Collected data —
»»

-- ==== Sys2Proof/Laws/State.lean ====
section
/-! SUPPORT. One lemma per field per named update of State (Machine/Ops.lean, Machine/Fetch.lean), each true by rfl. -/

namespace Sys2Proof.Machine

@[simp] theorem emit_mode (e : Event) (s : State) : (s.emit e).mode = s.mode := rfl
@[simp] theorem emit_speed (e : Event) (s : State) : (s.emit e).speed = s.speed := rfl
@[simp] theorem emit_duty (e : Event) (s : State) : (s.emit e).duty = s.duty := rfl
@[simp] theorem emit_target (e : Event) (s : State) : (s.emit e).target = s.target := rfl
@[simp] theorem emit_pend (e : Event) (s : State) : (s.emit e).pend = s.pend := rfl
@[simp] theorem emit_tickCnt (e : Event) (s : State) : (s.emit e).tickCnt = s.tickCnt := rfl
@[simp] theorem emit_tickLimit (e : Event) (s : State) : (s.emit e).tickLimit = s.tickLimit := rfl
@[simp] theorem emit_prescSel (e : Event) (s : State) : (s.emit e).prescSel = s.prescSel := rfl
@[simp] theorem emit_gate (e : Event) (s : State) : (s.emit e).gate = s.gate := rfl
@[simp] theorem emit_configured (e : Event) (s : State) : (s.emit e).configured = s.configured := rfl
@[simp] theorem emit_fault (e : Event) (s : State) : (s.emit e).fault = s.fault := rfl
@[simp] theorem emit_phase (e : Event) (s : State) : (s.emit e).phase = s.phase := rfl
@[simp] theorem emit_dly (e : Event) (s : State) : (s.emit e).dly = s.dly := rfl
@[simp] theorem emit_pwmHeld (e : Event) (s : State) : (s.emit e).pwmHeld = s.pwmHeld := rfl
@[simp] theorem emit_trace (e : Event) (s : State) : (s.emit e).trace = s.trace ++ [e] := rfl
@[simp] theorem emit_inputs (e : Event) (s : State) : (s.emit e).inputs = s.inputs := rfl
@[simp] theorem emit_envCount (e : Event) (s : State) : (s.emit e).envCount = s.envCount := rfl

@[simp] theorem pwmWrite_mode (v : Duty) (s : State) : (s.pwmWrite v).mode = s.mode := rfl
@[simp] theorem pwmWrite_speed (v : Duty) (s : State) : (s.pwmWrite v).speed = s.speed := rfl
@[simp] theorem pwmWrite_duty (v : Duty) (s : State) : (s.pwmWrite v).duty = s.duty := rfl
@[simp] theorem pwmWrite_target (v : Duty) (s : State) : (s.pwmWrite v).target = s.target := rfl
@[simp] theorem pwmWrite_pend (v : Duty) (s : State) : (s.pwmWrite v).pend = s.pend := rfl
@[simp] theorem pwmWrite_tickCnt (v : Duty) (s : State) : (s.pwmWrite v).tickCnt = s.tickCnt := rfl
@[simp] theorem pwmWrite_tickLimit (v : Duty) (s : State) : (s.pwmWrite v).tickLimit = s.tickLimit := rfl
@[simp] theorem pwmWrite_prescSel (v : Duty) (s : State) : (s.pwmWrite v).prescSel = s.prescSel := rfl
@[simp] theorem pwmWrite_gate (v : Duty) (s : State) : (s.pwmWrite v).gate = s.gate := rfl
@[simp] theorem pwmWrite_configured (v : Duty) (s : State) : (s.pwmWrite v).configured = s.configured := rfl
@[simp] theorem pwmWrite_fault (v : Duty) (s : State) : (s.pwmWrite v).fault = s.fault := rfl
@[simp] theorem pwmWrite_phase (v : Duty) (s : State) : (s.pwmWrite v).phase = s.phase := rfl
@[simp] theorem pwmWrite_dly (v : Duty) (s : State) : (s.pwmWrite v).dly = s.dly := rfl
@[simp] theorem pwmWrite_pwmHeld (v : Duty) (s : State) : (s.pwmWrite v).pwmHeld = some v := rfl
@[simp] theorem pwmWrite_trace (v : Duty) (s : State) : (s.pwmWrite v).trace = s.trace ++ [.pwm v] := rfl
@[simp] theorem pwmWrite_inputs (v : Duty) (s : State) : (s.pwmWrite v).inputs = s.inputs := rfl
@[simp] theorem pwmWrite_envCount (v : Duty) (s : State) : (s.pwmWrite v).envCount = s.envCount := rfl

@[simp] theorem driveDuty_mode (v : Duty) (s : State) : (s.driveDuty v).mode = s.mode := rfl
@[simp] theorem driveDuty_speed (v : Duty) (s : State) : (s.driveDuty v).speed = s.speed := rfl
@[simp] theorem driveDuty_duty (v : Duty) (s : State) : (s.driveDuty v).duty = v := rfl
@[simp] theorem driveDuty_target (v : Duty) (s : State) : (s.driveDuty v).target = s.target := rfl
@[simp] theorem driveDuty_pend (v : Duty) (s : State) : (s.driveDuty v).pend = s.pend := rfl
@[simp] theorem driveDuty_tickCnt (v : Duty) (s : State) : (s.driveDuty v).tickCnt = s.tickCnt := rfl
@[simp] theorem driveDuty_tickLimit (v : Duty) (s : State) : (s.driveDuty v).tickLimit = s.tickLimit := rfl
@[simp] theorem driveDuty_prescSel (v : Duty) (s : State) : (s.driveDuty v).prescSel = s.prescSel := rfl
@[simp] theorem driveDuty_gate (v : Duty) (s : State) : (s.driveDuty v).gate = s.gate := rfl
@[simp] theorem driveDuty_configured (v : Duty) (s : State) : (s.driveDuty v).configured = s.configured := rfl
@[simp] theorem driveDuty_fault (v : Duty) (s : State) : (s.driveDuty v).fault = s.fault := rfl
@[simp] theorem driveDuty_phase (v : Duty) (s : State) : (s.driveDuty v).phase = s.phase := rfl
@[simp] theorem driveDuty_dly (v : Duty) (s : State) : (s.driveDuty v).dly = s.dly := rfl
@[simp] theorem driveDuty_pwmHeld (v : Duty) (s : State) : (s.driveDuty v).pwmHeld = some v := rfl
@[simp] theorem driveDuty_trace (v : Duty) (s : State) : (s.driveDuty v).trace = s.trace ++ [.pwm v] := rfl
@[simp] theorem driveDuty_inputs (v : Duty) (s : State) : (s.driveDuty v).inputs = s.inputs := rfl
@[simp] theorem driveDuty_envCount (v : Duty) (s : State) : (s.driveDuty v).envCount = s.envCount := rfl

@[simp] theorem dispWrite_mode (c : DispCode) (s : State) : (s.dispWrite c).mode = s.mode := rfl
@[simp] theorem dispWrite_speed (c : DispCode) (s : State) : (s.dispWrite c).speed = s.speed := rfl
@[simp] theorem dispWrite_duty (c : DispCode) (s : State) : (s.dispWrite c).duty = s.duty := rfl
@[simp] theorem dispWrite_target (c : DispCode) (s : State) : (s.dispWrite c).target = s.target := rfl
@[simp] theorem dispWrite_pend (c : DispCode) (s : State) : (s.dispWrite c).pend = s.pend := rfl
@[simp] theorem dispWrite_tickCnt (c : DispCode) (s : State) : (s.dispWrite c).tickCnt = s.tickCnt := rfl
@[simp] theorem dispWrite_tickLimit (c : DispCode) (s : State) : (s.dispWrite c).tickLimit = s.tickLimit := rfl
@[simp] theorem dispWrite_prescSel (c : DispCode) (s : State) : (s.dispWrite c).prescSel = s.prescSel := rfl
@[simp] theorem dispWrite_gate (c : DispCode) (s : State) : (s.dispWrite c).gate = s.gate := rfl
@[simp] theorem dispWrite_configured (c : DispCode) (s : State) : (s.dispWrite c).configured = s.configured := rfl
@[simp] theorem dispWrite_fault (c : DispCode) (s : State) : (s.dispWrite c).fault = s.fault := rfl
@[simp] theorem dispWrite_phase (c : DispCode) (s : State) : (s.dispWrite c).phase = s.phase := rfl
@[simp] theorem dispWrite_dly (c : DispCode) (s : State) : (s.dispWrite c).dly = s.dly := rfl
@[simp] theorem dispWrite_pwmHeld (c : DispCode) (s : State) : (s.dispWrite c).pwmHeld = s.pwmHeld := rfl
@[simp] theorem dispWrite_trace (c : DispCode) (s : State) : (s.dispWrite c).trace = s.trace ++ [.disp c] := rfl
@[simp] theorem dispWrite_inputs (c : DispCode) (s : State) : (s.dispWrite c).inputs = s.inputs := rfl
@[simp] theorem dispWrite_envCount (c : DispCode) (s : State) : (s.dispWrite c).envCount = s.envCount := rfl

@[simp] theorem logWrite_mode (c : LogCode) (a : KeyCode) (s : State) : (s.logWrite c a).mode = s.mode := rfl
@[simp] theorem logWrite_speed (c : LogCode) (a : KeyCode) (s : State) : (s.logWrite c a).speed = s.speed := rfl
@[simp] theorem logWrite_duty (c : LogCode) (a : KeyCode) (s : State) : (s.logWrite c a).duty = s.duty := rfl
@[simp] theorem logWrite_target (c : LogCode) (a : KeyCode) (s : State) : (s.logWrite c a).target = s.target := rfl
@[simp] theorem logWrite_pend (c : LogCode) (a : KeyCode) (s : State) : (s.logWrite c a).pend = s.pend := rfl
@[simp] theorem logWrite_tickCnt (c : LogCode) (a : KeyCode) (s : State) : (s.logWrite c a).tickCnt = s.tickCnt := rfl
@[simp] theorem logWrite_tickLimit (c : LogCode) (a : KeyCode) (s : State) : (s.logWrite c a).tickLimit = s.tickLimit := rfl
@[simp] theorem logWrite_prescSel (c : LogCode) (a : KeyCode) (s : State) : (s.logWrite c a).prescSel = s.prescSel := rfl
@[simp] theorem logWrite_gate (c : LogCode) (a : KeyCode) (s : State) : (s.logWrite c a).gate = s.gate := rfl
@[simp] theorem logWrite_configured (c : LogCode) (a : KeyCode) (s : State) : (s.logWrite c a).configured = s.configured := rfl
@[simp] theorem logWrite_fault (c : LogCode) (a : KeyCode) (s : State) : (s.logWrite c a).fault = s.fault := rfl
@[simp] theorem logWrite_phase (c : LogCode) (a : KeyCode) (s : State) : (s.logWrite c a).phase = s.phase := rfl
@[simp] theorem logWrite_dly (c : LogCode) (a : KeyCode) (s : State) : (s.logWrite c a).dly = s.dly := rfl
@[simp] theorem logWrite_pwmHeld (c : LogCode) (a : KeyCode) (s : State) : (s.logWrite c a).pwmHeld = s.pwmHeld := rfl
@[simp] theorem logWrite_trace (c : LogCode) (a : KeyCode) (s : State) : (s.logWrite c a).trace = s.trace ++ [.log c a] := rfl
@[simp] theorem logWrite_inputs (c : LogCode) (a : KeyCode) (s : State) : (s.logWrite c a).inputs = s.inputs := rfl
@[simp] theorem logWrite_envCount (c : LogCode) (a : KeyCode) (s : State) : (s.logWrite c a).envCount = s.envCount := rfl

««

Each line above from the one with "(s.pwmWrite v).mode = s.mode := rfl" up to and including the one with "(s.pwmWrite v).tickCnt = s.tickCnt := rfl" must be set down exactly, and no line outside that span may appear.

Final answer —
@[simp] theorem pwmWrite_mode (v : Duty) (s : State) : (s.pwmWrite v).mode = s.mode := rfl
@[simp] theorem pwmWrite_speed (v : Duty) (s : State) : (s.pwmWrite v).speed = s.speed := rfl
@[simp] theorem pwmWrite_duty (v : Duty) (s : State) : (s.pwmWrite v).duty = s.duty := rfl
@[simp] theorem pwmWrite_target (v : Duty) (s : State) : (s.pwmWrite v).target = s.target := rfl
@[simp] theorem pwmWrite_pend (v : Duty) (s : State) : (s.pwmWrite v).pend = s.pend := rfl
@[simp] theorem pwmWrite_tickCnt (v : Duty) (s : State) : (s.pwmWrite v).tickCnt = s.tickCnt := rfl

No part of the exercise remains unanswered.